=== Data for processing ===

theorem State.admitCopies_touches (s : State) (p1 : Frame) (p2 : List (ℕ × ℕ)) (p3 : ℕ) :
    Touches Part.main s (State.admitCopies s p1 p2 p3) := by
  unfold State.admitCopies
  split
  rename_i v0 v1 v2 e3
  have hv2 : Touches Part.main s v2 := by
    refine Touches.ofSnd e3 ?_
    refine Touches.ite2 ?_ ?_
    · refine Touches.mk2 ?_
      refine Touches.set_sch (x := s) ?_ (by decide)
      exact (Touches.rfl' _ s)
    · refine Touches.mk2 ?_
      exact (Touches.rfl' _ s)
  split
  rename_i v4 v5 v6 e7
  have hv6 : Touches Part.main s v6 := by
    refine Touches.ofSnd e7 ?_
    exact Touches.chain (State.takeRecNo_touches ..) (by decide) hv2
  extract_lets -merge -underBinder +onlyGivenNames x8 x9
  clear_value x8 x9
  extract_lets -merge -underBinder +onlyGivenNames x10
  have hx10 : Touches Part.main s x10 := by
    unfold x10
    refine Touches.foldl _ _ ?_ (fun y11 a11 hy11 => ?_)
    · exact hv6
    · exact Touches.chain (State.touchCtx_touches ..) (by decide) hy11
  clear_value x10
  extract_lets -merge -underBinder +onlyGivenNames x12
  have hx12 : Touches Part.main s x12 := by
    unfold x12
    refine Touches.chain (State.addCells_touches ..) (by decide) ?_
    exact Touches.chain (State.setFrame_touches ..) (by decide) hx10
  clear_value x12
  extract_lets -merge -underBinder +onlyGivenNames x13
  have hx13 : Touches Part.main s x13 := by
    unfold x13
    refine Touches.foldl _ _ ?_ (fun y14 a14 hy14 => ?_)
    · exact hx12
    · exact Touches.chain (State.enqueue_touches ..) (by decide) hy14
  clear_value x13
  extract_lets -merge -underBinder +onlyGivenNames x15
  have hx15 : Touches Part.main s x15 := by
    unfold x15
    refine Touches.chain (State.schCount_touches ..) (by decide) ?_
    exact Touches.chain (State.schCount_touches ..) (by decide) hx13
  clear_value x15
  extract_lets -merge -underBinder +onlyGivenNames x16
  have hx16 : Touches Part.main s x16 := by
    unfold x16
    refine Touches.ite ?_ ?_
    · exact Touches.chain (State.schCount_touches ..) (by decide) hx15
    · exact hx15
  clear_value x16
  extract_lets -merge -underBinder +onlyGivenNames x17
  have hx17 : Touches Part.main s x17 := by
    unfold x17
    exact Touches.chain (State.sendRecord_touches ..) (by decide) hx16
  clear_value x17
  refine Touches.chain (State.spillCheck_touches ..) (by decide) ?_
  exact Touches.chain (State.observe_touches ..) (by decide) hx17

theorem State.admitFrame_touches (s : State) (p1 : Frame) (p2 : Bool) :
    Touches Part.main s (State.admitFrame s p1 p2) := by
  unfold State.admitFrame
  extract_lets -merge -underBinder +onlyGivenNames x0
  clear_value x0
  extract_lets -merge -underBinder +onlyGivenNames x1
  extract_lets -merge -underBinder +onlyGivenNames x2
  refine Touches.ite ?_ ?_
  · exact Touches.chain (State.admitCopies_touches ..) (by decide) (Touches.rfl' _ s)
  · extract_lets -merge -underBinder +onlyGivenNames x3
    extract_lets -merge -underBinder +onlyGivenNames x4
    have hx4 : Touches Part.main s x4 := by
      unfold x4
      refine Touches.foldl _ _ ?_ (fun y5 a5 hy5 => ?_)
      · exact (Touches.rfl' _ s)
      · extract_lets -merge -underBinder +onlyGivenNames x6
        clear_value x6
        refine Touches.set_sch (x := y5) ?_ (by decide)
        exact hy5
    clear_value x4
    extract_lets -merge -underBinder +onlyGivenNames x7
    have hx7 : Touches Part.main s x7 := by
      unfold x7
      refine Touches.chain (State.schCount_touches ..) (by decide) ?_
      exact Touches.chain (State.schCount_touches ..) (by decide) hx4
    clear_value x7
    refine Touches.ite ?_ ?_
    · exact Touches.chain (State.notAdmitted_touches ..) (by decide) hx7
    · refine Touches.ite ?_ ?_
      · refine Touches.chain (State.notAdmitted_touches ..) (by decide) ?_
        refine Touches.chain (State.noteFor_touches ..) (by decide) ?_
        exact Touches.chain (State.schCount_touches ..) (by decide) hx7
      · exact Touches.chain (State.admitCopies_touches ..) (by decide) hx7

theorem execFrameAdmit_touches (s : State) :
    OutTouches Part.main s (execFrameAdmit s) := by
  unfold execFrameAdmit
  split
  · show Touches _ _ _
    exact (Touches.rfl' _ s)
  · extract_lets -merge -underBinder +onlyGivenNames x0
    clear_value x0
    extract_lets -merge -underBinder +onlyGivenNames x1
    have hx1 : Touches Part.main s x1 := by
      unfold x1
      refine Touches.set_sch (x := s) ?_ (by decide)
      exact (Touches.rfl' _ s)
    clear_value x1
    refine OutTouches.ite ?_ ?_
    · extract_lets -merge -underBinder +onlyGivenNames x2
      clear_value x2
      show Touches _ _ _
      refine Touches.set_yok (x := x1) ?_ (by decide)
      exact hx1
    · refine OutTouches.ite ?_ ?_
      · show Touches _ _ _
        exact Touches.chain (State.notAdmitted_touches ..) (by decide) hx1
      · show Touches _ _ _
        exact Touches.chain (State.admitFrame_touches ..) (by decide) hx1

theorem State.conveyVerdict_touches (s : State) (p1 : Frame) (p2 : ℕ) :
    Touches [.yok, .out] s (State.conveyVerdict s p1 p2) := by
  unfold State.conveyVerdict
  exact Touches.chain (State.convey_touches ..) (by decide) (Touches.rfl' _ s)

theorem State.placeCells_touches (s : State) (p1 : Frame) (p2 : ℕ) (p3 : ℕ) :
    Touches Part.main s (State.placeCells s p1 p2 p3) := by
  unfold State.placeCells
  extract_lets -merge -underBinder +onlyGivenNames x0
  clear_value x0
  split
  rename_i v1 v2 v3 e4
  have hv2 : Touches Part.main s v2 := by
    refine Touches.ofFst e4 ?_
    refine Touches.foldl1 _ _ ?_ (fun y5 a5 hy5 => ?_)
    · refine Touches.mk1 ?_
      exact (Touches.rfl' _ s)
    · split
      rename_i v6 v7 v8 e9
      have hv7 : Touches Part.main s v7 := by
        refine Touches.ofFst e9 ?_
        exact Touches.chain (State.spillWrite_touches ..) (by decide) hy5
      exact hv7
  extract_lets -merge -underBinder +onlyGivenNames x10
  have hx10 : Touches Part.main s x10 := by
    unfold x10
    exact Touches.chain (State.setFrame_touches ..) (by decide) hv2
  clear_value x10
  extract_lets -merge -underBinder +onlyGivenNames x11
  clear_value x11
  extract_lets -merge -underBinder +onlyGivenNames x12
  have hx12 : Touches Part.main s x12 := by
    unfold x12
    refine Touches.set_sch (x := x10) ?_ (by decide)
    exact hx10
  clear_value x12
  refine Touches.chain (State.schCount_touches ..) (by decide) ?_
  exact Touches.chain (State.addCells_touches ..) (by decide) hx12

theorem execFrameLastCell_touches (p0 : ℕ) (p1 : ℕ) (s : State) :
    OutTouches Part.main s (execFrameLastCell p0 p1 s) := by
  unfold execFrameLastCell
  split
  · show Touches _ _ _
    exact (Touches.rfl' _ s)
  · refine OutTouches.ite ?_ ?_
    · show Touches _ _ _
      exact (Touches.rfl' _ s)
    · extract_lets -merge -underBinder +onlyGivenNames x0
      have hx0 : Touches Part.main s x0 := by
        unfold x0
        refine Touches.ite ?_ ?_
        · refine Touches.foldl _ _ ?_ (fun y1 a1 hy1 => ?_)
          · exact (Touches.rfl' _ s)
          · exact Touches.chain (State.charge_touches ..) (by decide) hy1
        · exact (Touches.rfl' _ s)
      clear_value x0
      refine OutTouches.ite ?_ ?_
      · show Touches _ _ _
        exact Touches.chain (State.setFrame_touches ..) (by decide) hx0
      · extract_lets -merge -underBinder +onlyGivenNames x2
        clear_value x2
        extract_lets -merge -underBinder +onlyGivenNames x3
        have hx3 : Touches Part.main s x3 := by
          unfold x3
          exact Touches.chain (State.addCells_touches ..) (by decide) hx0
        clear_value x3
        extract_lets -merge -underBinder +onlyGivenNames x4
        clear_value x4
        extract_lets -merge -underBinder +onlyGivenNames x5
        have hx5 : Touches Part.main s x5 := by
          unfold x5
          exact Touches.chain (State.placeCells_touches ..) (by decide) hx3
        clear_value x5
        extract_lets -merge -underBinder +onlyGivenNames x6
        have hx6 : Touches Part.main s x6 := by
          unfold x6
          refine Touches.ite ?_ ?_
          · exact Touches.chain (State.conveyVerdict_touches ..) (by decide) hx5
          · exact hx5
        clear_value x6
        extract_lets -merge -underBinder +onlyGivenNames x7
        have hx7 : Touches Part.main s x7 := by
          unfold x7
          refine Touches.ite ?_ ?_
          · exact Touches.chain (State.observe_touches ..) (by decide) hx6
          · exact hx6
        clear_value x7
        show Touches _ _ _
        exact Touches.chain (State.spillCheck_touches ..) (by decide) hx7

theorem State.settleChoice_touches (s : State) (p1 : ℕ) (p2 : Choice) :
    Touches [.sch] s (State.settleChoice s p1 p2) := by
  unfold State.settleChoice
  extract_lets -merge -underBinder +onlyGivenNames x0
  clear_value x0
  extract_lets -merge -underBinder +onlyGivenNames x1
  extract_lets -merge -underBinder +onlyGivenNames x2
  extract_lets -merge -underBinder +onlyGivenNames x3
  extract_lets -merge -underBinder +onlyGivenNames x4
  refine Touches.set_sch (x := s) ?_ (by decide)
  exact (Touches.rfl' _ s)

===

* _Activity_
Set down precisely the lines above between the line holding "have hx4 : Touches Part.main s x4 := by" and the line holding "refine Touches.chain (State.noteFor_touches", inclusive, and nothing beyond them.

* _Result for this task_
    have hx4 : Touches Part.main s x4 := by
      unfold x4
      refine Touches.foldl _ _ ?_ (fun y5 a5 hy5 => ?_)
      · exact (Touches.rfl' _ s)
      · extract_lets -merge -underBinder +onlyGivenNames x6
        clear_value x6
        refine Touches.set_sch (x := y5) ?_ (by decide)
        exact hy5
    clear_value x4
    extract_lets -merge -underBinder +onlyGivenNames x7
    have hx7 : Touches Part.main s x7 := by
      unfold x7
      refine Touches.chain (State.schCount_touches ..) (by decide) ?_
      exact Touches.chain (State.schCount_touches ..) (by decide) hx4
    clear_value x7
    refine Touches.ite ?_ ?_
    · exact Touches.chain (State.notAdmitted_touches ..) (by decide) hx7
    · refine Touches.ite ?_ ?_
      · refine Touches.chain (State.notAdmitted_touches ..) (by decide) ?_
        refine Touches.chain (State.noteFor_touches ..) (by decide) ?_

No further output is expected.